Saved entries
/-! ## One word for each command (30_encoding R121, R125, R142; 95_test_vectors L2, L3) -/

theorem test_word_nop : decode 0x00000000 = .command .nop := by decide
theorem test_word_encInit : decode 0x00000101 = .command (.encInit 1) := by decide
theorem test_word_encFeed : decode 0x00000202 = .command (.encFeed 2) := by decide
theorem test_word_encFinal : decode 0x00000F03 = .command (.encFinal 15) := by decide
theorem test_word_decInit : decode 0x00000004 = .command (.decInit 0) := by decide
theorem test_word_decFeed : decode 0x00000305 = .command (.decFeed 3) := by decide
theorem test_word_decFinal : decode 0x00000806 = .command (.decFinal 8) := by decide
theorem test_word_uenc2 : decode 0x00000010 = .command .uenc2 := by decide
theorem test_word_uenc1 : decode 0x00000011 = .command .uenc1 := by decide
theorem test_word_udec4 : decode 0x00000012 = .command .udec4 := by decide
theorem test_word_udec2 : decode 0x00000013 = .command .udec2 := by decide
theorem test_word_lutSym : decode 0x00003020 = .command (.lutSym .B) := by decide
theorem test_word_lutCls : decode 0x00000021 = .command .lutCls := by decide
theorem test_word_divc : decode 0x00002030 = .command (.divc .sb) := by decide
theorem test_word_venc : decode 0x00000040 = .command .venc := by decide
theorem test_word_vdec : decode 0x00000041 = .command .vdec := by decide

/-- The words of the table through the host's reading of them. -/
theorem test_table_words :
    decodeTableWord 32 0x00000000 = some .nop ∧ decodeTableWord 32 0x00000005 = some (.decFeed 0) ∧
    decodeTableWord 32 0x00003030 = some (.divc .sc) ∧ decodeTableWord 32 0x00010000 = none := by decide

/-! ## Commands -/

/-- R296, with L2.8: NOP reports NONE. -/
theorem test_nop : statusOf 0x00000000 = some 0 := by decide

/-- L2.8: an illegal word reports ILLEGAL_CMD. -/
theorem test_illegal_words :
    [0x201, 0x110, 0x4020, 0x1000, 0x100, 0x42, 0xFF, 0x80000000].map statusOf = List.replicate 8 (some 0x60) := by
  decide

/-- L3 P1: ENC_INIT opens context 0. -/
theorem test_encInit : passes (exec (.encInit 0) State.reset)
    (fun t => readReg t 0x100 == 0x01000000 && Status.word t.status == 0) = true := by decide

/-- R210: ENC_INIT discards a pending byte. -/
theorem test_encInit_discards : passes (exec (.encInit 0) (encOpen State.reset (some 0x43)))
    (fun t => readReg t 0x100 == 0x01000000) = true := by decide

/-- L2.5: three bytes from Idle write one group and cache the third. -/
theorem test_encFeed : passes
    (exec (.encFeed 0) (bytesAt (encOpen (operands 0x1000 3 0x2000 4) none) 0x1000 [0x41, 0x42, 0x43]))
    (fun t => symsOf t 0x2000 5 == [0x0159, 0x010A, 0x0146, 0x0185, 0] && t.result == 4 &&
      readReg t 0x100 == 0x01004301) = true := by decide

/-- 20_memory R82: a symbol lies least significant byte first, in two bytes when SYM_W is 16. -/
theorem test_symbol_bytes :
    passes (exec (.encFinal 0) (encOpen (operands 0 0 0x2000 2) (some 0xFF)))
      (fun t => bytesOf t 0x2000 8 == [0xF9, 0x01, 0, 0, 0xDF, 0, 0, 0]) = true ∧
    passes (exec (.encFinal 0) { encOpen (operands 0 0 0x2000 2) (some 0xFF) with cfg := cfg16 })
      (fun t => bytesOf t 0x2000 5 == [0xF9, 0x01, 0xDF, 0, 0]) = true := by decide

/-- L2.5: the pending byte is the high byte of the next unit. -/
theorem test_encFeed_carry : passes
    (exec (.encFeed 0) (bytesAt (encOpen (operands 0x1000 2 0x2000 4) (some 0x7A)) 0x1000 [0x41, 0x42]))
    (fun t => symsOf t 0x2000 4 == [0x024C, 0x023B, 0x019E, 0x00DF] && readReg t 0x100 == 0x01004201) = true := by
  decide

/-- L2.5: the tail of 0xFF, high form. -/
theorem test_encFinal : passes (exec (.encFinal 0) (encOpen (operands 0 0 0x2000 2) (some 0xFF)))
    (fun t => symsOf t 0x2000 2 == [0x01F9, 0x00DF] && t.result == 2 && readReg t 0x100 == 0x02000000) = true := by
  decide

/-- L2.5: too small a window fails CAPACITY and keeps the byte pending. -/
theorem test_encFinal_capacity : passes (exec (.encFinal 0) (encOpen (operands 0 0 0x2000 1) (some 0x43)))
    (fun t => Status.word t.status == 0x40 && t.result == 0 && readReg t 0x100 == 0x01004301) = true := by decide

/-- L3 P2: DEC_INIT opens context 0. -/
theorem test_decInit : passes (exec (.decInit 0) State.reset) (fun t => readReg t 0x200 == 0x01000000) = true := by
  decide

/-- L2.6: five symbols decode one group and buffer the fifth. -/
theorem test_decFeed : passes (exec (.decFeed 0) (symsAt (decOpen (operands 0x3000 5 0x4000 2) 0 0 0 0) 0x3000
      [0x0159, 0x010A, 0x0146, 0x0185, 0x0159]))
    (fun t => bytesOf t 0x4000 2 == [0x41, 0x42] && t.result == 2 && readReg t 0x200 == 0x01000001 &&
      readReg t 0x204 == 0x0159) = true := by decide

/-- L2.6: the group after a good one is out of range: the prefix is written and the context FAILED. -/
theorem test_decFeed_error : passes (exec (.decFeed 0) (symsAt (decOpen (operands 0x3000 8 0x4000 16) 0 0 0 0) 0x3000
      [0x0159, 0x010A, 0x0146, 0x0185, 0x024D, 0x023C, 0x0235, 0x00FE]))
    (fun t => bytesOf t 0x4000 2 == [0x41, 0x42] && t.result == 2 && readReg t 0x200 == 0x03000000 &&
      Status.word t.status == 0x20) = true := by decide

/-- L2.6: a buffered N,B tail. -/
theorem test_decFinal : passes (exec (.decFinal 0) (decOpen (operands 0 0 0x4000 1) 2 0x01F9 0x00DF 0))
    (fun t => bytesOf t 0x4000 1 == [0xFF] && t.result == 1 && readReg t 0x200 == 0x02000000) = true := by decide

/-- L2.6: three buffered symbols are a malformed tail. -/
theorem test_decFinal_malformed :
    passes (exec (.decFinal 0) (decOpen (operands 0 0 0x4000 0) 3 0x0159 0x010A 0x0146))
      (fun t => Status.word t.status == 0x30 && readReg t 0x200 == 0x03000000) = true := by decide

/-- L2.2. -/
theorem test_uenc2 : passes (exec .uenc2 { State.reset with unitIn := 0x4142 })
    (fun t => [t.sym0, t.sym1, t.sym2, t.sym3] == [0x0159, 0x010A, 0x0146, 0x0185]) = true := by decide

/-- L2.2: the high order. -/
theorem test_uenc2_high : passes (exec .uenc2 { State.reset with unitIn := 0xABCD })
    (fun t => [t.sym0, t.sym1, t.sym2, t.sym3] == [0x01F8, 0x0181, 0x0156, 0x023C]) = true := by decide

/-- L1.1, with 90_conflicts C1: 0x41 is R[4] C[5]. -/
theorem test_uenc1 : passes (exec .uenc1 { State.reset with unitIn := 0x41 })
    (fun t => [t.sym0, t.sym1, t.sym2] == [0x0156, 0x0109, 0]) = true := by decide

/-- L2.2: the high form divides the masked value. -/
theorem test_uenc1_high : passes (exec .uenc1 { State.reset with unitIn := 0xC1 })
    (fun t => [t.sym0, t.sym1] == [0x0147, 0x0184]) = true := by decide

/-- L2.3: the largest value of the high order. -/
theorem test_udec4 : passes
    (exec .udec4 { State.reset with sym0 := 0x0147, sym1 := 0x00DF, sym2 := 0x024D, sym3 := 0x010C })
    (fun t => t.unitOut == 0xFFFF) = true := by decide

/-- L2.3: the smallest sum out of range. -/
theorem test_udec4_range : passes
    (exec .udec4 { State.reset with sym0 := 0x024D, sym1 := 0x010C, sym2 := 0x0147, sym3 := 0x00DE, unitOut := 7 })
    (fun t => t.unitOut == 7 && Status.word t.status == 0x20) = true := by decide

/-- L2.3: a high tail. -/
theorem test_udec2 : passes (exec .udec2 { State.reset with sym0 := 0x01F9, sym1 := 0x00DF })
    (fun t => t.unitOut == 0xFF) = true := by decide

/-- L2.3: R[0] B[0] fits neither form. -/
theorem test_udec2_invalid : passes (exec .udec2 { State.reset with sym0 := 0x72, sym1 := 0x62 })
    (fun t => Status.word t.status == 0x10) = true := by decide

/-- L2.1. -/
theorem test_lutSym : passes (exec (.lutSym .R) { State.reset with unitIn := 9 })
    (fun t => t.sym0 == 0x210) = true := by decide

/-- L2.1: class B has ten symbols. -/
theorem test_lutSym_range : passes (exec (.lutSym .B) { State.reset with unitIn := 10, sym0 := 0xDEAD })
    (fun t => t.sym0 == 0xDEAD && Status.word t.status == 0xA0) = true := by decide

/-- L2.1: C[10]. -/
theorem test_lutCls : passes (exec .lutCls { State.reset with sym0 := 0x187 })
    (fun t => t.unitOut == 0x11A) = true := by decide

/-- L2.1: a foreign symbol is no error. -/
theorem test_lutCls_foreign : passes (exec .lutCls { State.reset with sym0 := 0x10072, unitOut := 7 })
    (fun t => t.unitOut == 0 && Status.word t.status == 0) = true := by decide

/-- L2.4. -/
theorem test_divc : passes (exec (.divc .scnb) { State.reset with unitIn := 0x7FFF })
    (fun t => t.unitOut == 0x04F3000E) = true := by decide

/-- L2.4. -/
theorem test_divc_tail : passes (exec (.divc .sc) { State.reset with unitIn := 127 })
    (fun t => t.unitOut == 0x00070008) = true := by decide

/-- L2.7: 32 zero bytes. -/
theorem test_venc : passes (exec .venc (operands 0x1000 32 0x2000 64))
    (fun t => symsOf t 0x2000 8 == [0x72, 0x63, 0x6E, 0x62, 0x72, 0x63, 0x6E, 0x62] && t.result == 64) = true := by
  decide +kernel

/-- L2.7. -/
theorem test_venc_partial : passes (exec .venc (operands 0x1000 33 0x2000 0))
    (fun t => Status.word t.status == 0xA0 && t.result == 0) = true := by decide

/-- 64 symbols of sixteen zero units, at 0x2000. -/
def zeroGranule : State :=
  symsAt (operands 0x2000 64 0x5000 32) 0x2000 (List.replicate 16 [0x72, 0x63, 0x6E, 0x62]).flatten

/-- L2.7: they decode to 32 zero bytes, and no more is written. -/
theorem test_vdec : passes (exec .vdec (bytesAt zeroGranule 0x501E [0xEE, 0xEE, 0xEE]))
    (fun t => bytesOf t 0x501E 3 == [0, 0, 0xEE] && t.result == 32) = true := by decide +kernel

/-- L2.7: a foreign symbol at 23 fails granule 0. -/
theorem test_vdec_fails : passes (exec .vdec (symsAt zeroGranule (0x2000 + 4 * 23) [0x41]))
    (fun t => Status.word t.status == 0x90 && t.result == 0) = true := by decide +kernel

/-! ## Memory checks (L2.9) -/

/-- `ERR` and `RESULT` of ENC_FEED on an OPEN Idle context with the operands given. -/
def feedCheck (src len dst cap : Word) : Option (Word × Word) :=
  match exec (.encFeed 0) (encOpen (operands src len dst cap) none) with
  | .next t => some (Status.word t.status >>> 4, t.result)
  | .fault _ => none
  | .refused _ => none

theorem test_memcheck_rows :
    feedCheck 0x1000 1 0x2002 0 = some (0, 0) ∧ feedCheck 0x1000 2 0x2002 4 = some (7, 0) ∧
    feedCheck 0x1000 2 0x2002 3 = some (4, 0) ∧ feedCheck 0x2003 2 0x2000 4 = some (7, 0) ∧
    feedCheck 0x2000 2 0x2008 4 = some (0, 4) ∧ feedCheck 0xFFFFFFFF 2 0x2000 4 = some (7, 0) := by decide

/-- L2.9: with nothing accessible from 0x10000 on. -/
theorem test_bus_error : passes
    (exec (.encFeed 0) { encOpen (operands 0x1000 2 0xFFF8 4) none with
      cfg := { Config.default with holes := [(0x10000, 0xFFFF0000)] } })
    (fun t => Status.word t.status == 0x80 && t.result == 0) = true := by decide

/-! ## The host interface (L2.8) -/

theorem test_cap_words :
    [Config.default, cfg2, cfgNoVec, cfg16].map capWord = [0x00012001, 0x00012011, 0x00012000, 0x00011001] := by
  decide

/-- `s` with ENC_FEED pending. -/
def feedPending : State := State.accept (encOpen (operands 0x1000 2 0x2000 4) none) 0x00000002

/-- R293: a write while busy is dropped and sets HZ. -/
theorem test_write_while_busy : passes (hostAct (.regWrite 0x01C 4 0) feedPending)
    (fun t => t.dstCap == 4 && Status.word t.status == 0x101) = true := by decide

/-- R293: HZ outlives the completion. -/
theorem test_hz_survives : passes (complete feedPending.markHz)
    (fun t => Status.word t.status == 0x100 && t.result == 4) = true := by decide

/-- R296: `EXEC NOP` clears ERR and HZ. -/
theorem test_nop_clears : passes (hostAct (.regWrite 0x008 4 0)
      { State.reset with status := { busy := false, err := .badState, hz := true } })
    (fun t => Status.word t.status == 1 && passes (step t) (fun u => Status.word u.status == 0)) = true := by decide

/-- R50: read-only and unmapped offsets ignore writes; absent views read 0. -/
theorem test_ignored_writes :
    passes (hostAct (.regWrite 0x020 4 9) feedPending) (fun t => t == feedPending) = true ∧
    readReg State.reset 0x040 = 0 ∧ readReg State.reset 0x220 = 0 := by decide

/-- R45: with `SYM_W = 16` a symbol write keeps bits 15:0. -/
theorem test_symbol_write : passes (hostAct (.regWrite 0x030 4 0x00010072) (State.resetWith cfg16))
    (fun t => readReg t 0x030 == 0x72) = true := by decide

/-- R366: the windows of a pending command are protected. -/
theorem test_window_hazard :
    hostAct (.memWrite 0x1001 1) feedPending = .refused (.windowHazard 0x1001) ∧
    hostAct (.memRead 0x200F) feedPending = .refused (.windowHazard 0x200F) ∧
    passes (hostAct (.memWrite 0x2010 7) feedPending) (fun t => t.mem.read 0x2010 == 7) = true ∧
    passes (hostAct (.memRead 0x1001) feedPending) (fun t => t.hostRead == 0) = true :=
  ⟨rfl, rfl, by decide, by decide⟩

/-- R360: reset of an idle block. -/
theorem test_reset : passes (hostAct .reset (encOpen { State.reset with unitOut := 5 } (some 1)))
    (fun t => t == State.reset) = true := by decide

• TASK TO COMPLETE: The first line of the entries above and every line after it, up to and including the line with "theorem test_word_encFinal : decode", should be set down exactly.

• WRITTEN SOLUTION:
/-! ## One word for each command (30_encoding R121, R125, R142; 95_test_vectors L2, L3) -/

theorem test_word_nop : decode 0x00000000 = .command .nop := by decide
theorem test_word_encInit : decode 0x00000101 = .command (.encInit 1) := by decide
theorem test_word_encFeed : decode 0x00000202 = .command (.encFeed 2) := by decide
theorem test_word_encFinal : decode 0x00000F03 = .command (.encFinal 15) := by decide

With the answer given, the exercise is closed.